Private Yokoi’s War and Life on Guam, 1944-1972

Private Yokoi’s War and Life on Guam, 1944-1972,

The Story of the Japanese Imperial Arm’s Longest WWII Survivor in the Field and Later Life, by Omi Hatashin, Global Oriental, 2009, 237 pages including index and a black and white plate section, ISBN 978-1-905246-69-4

Review by Sir Hugh Cortazzi

This is an extraordinary story of hardship and fortitude. “His faith in the Japanese Emperor and his hope of the Japanese Empire’s final victory were formidable, but they turned out to be utterly hollow…He did not completely lose his last traces of humanity even when he was reduced to the habits of a wild animal in order to survive in the Guam jungle. He humorously said back in Japan to young children that he was simply good at ‘hide and seek’ (page 215).” After his return to Japan he insisted on putting up a memorial in Guam to the animals he had killed in order to survive.

Private Yokoi, a tailor by trade, was sent to Guam in March 1944. When American forces invaded the island and annihilated the Japanese defence forces.  Yokoi and his section took to the jungle. They dismissed American calls to surrender and assertions about Japan’s defeat as deceitful enemy propaganda. Eventually Yokoi and two other soldiers who had survived American attacks banded together, scavenged for food and lived rough in the jungle. Not surprisingly in the circumstances there was friction and Yokoi came to live largely on his own. However the three came together from time to time. In 1963 they climbed the main mountain on the island in the hope that they could somehow see a way to escape from the island, but they soon realised that this would be impossible. His two companions became sick and in 1964 died in their underground shelter. Yokoi managed to hang on despite stomach ulcers and malnutrition until January 1972 when his hide-out was discovered by the local inhabitants. He was taken to hospital in a traumatized state and was sent back to Japan where he was a sensational news story. He fairly quickly recovered and in November 1972 got married. In 1974 he stood unsuccessfully for the Upper House. He then took up pottery and managed to hold a one man show of his works at the Mitsukoshi in Tokyo.   He died in 1997 aged 82.

His training as a tailor had enabled him to make his own clothes and a fishing net. He also managed to weave baskets which he used as traps.  The fact that he was so fully occupied in finding food, building and looking after his hide-outs on an island where tropical storms were frequent probably saved his sanity during his many solitary years.

Anyone who has enjoyed the story of Robinson Crusoe will be fascinated by Yokoi’s story. One of the most daunting aspects was how to make and preserve fires when they had no matches or flints and wood was often saturated by the rains.  They also had no salt but managed to survive like the beasts in the jungle.  Their diet of breadfruit, water potatoes, bananas and coconuts was supplemented by fresh water shrimps and occasional animals which they slaughtered.  The mosquitoes tormented them and the flies soon contaminated their meat.
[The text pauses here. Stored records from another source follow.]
/-! ## Seat Table -/

/-- SEAT_PLACE of a listener's seat in an active dark section (01 R4, 02 R22), and SEAT_ROLE on an idle chair unit
(02 R21). -/
def Obligations.SeatPlaceAndRole : Prop :=
  (∀ (seat : Half) (sec : Byte) (n : SeatId) (k : SectionId) (r : Seat) (key : Half) (left : Nat) (s : State),
    s.takes → seat.toNat = n.val + 1 → sec.toNat = k.val + 1 → s.world.layout.lock = .opened key left →
    s.world.hall.seat? n = some r → (∀ p, r.place = some p → s.world.hall.inUse p = false) →
    s.world.hall.inUse k = false → s.world.layout.active.getLsbD k.val = true → r.role ≠ .desk →
    ∃ t tuned, exec (.seatPlace seat sec) s = .next t ∧
      t.world.hall.seat? n = some { r with place := some k, tuned := tuned } ∧
      (r.place ≠ some k → t.world.hall.marks.get n = true) ∧
      t.world.layout = { s.world.layout with lock := .opened key 300 } ∧
      t.world.hall.floors = s.world.hall.floors ∧ t.port.buffer = .unread ⟨.ok, 0x20#8, .empty⟩) ∧
  ∀ (seat : Half) (n : SeatId) (r : Seat) (s : State), s.takes → seat.toNat = n.val + 1 →
    s.world.hall.seat? n = some r → r.kind = .chairUnit → s.world.hall.speaks n = false →
    s.world.hall.queued n = false → s.world.hall.holds n = false → r.role = .chair →
    ∃ t ind, exec (.seatRole seat 0#8) s = .next t ∧
      t.world.hall.seat? n = some { r with role := .delegate, indicator := ind } ∧
      t.world.hall.marks.get n = true ∧ t.world.hall.floors = s.world.hall.floors ∧
      t.port.buffer = .unread ⟨.ok, 0x23#8, .empty⟩

/-- MASK_SET by its rule (02 R27): the mask of a role replaced by a set of its family and nothing else changed; a role that
is none, and a set that names a key outside the family, refused. -/
def Obligations.MaskSet : Prop :=
  (∀ (keys : Byte) (s : State), s.takes → keys.toNat < 4 →
    exec (.maskSet 0#8 keys) s = .next (s.answered 5 0x25#8
      ⟨{ s.world with hall := { s.world.hall with maskDelegate := keys.setWidth 2 } }, .ok, .empty⟩)) ∧
  (∀ (keys : Byte) (s : State), s.takes → keys.toNat < 16 →
    exec (.maskSet 1#8 keys) s = .next (s.answered 5 0x25#8
      ⟨{ s.world with hall := { s.world.hall with maskChair := keys.setWidth 4 } }, .ok, .empty⟩)) ∧
  (∀ (keys : Byte) (s : State), s.takes → keys.toNat < 32 →
    exec (.maskSet 2#8 keys) s = .next (s.answered 5 0x25#8
      ⟨{ s.world with hall := { s.world.hall with maskDesk := keys.setWidth 5 } }, .ok, .empty⟩)) ∧
  ∀ (role keys : Byte) (s : State), s.takes →
    (role = 0#8 ∧ 4 ≤ keys.toNat) ∨ (role = 1#8 ∧ 16 ≤ keys.toNat) ∨ (role = 2#8 ∧ 32 ≤ keys.toNat) ∨ 3 ≤ role.toNat →
    exec (.maskSet role keys) s = .next (s.answered 5 0x25#8 ⟨s.world, .badArgument, .empty⟩)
It is hard for us to understand the fact that Yokoi despite his sufferings and deprivation could not contemplate surrender even over a quarter of a century after the war had officially ended, after Japanese resistance had collapsed and after Japanese forces had totally disintegrated.  He had been so effectively brainwashed that even in 1972 he feared that he might be tried by court martial and might bring disgrace on members of his family, a family in which his parents had been divorced and he had been brought up by an aunt.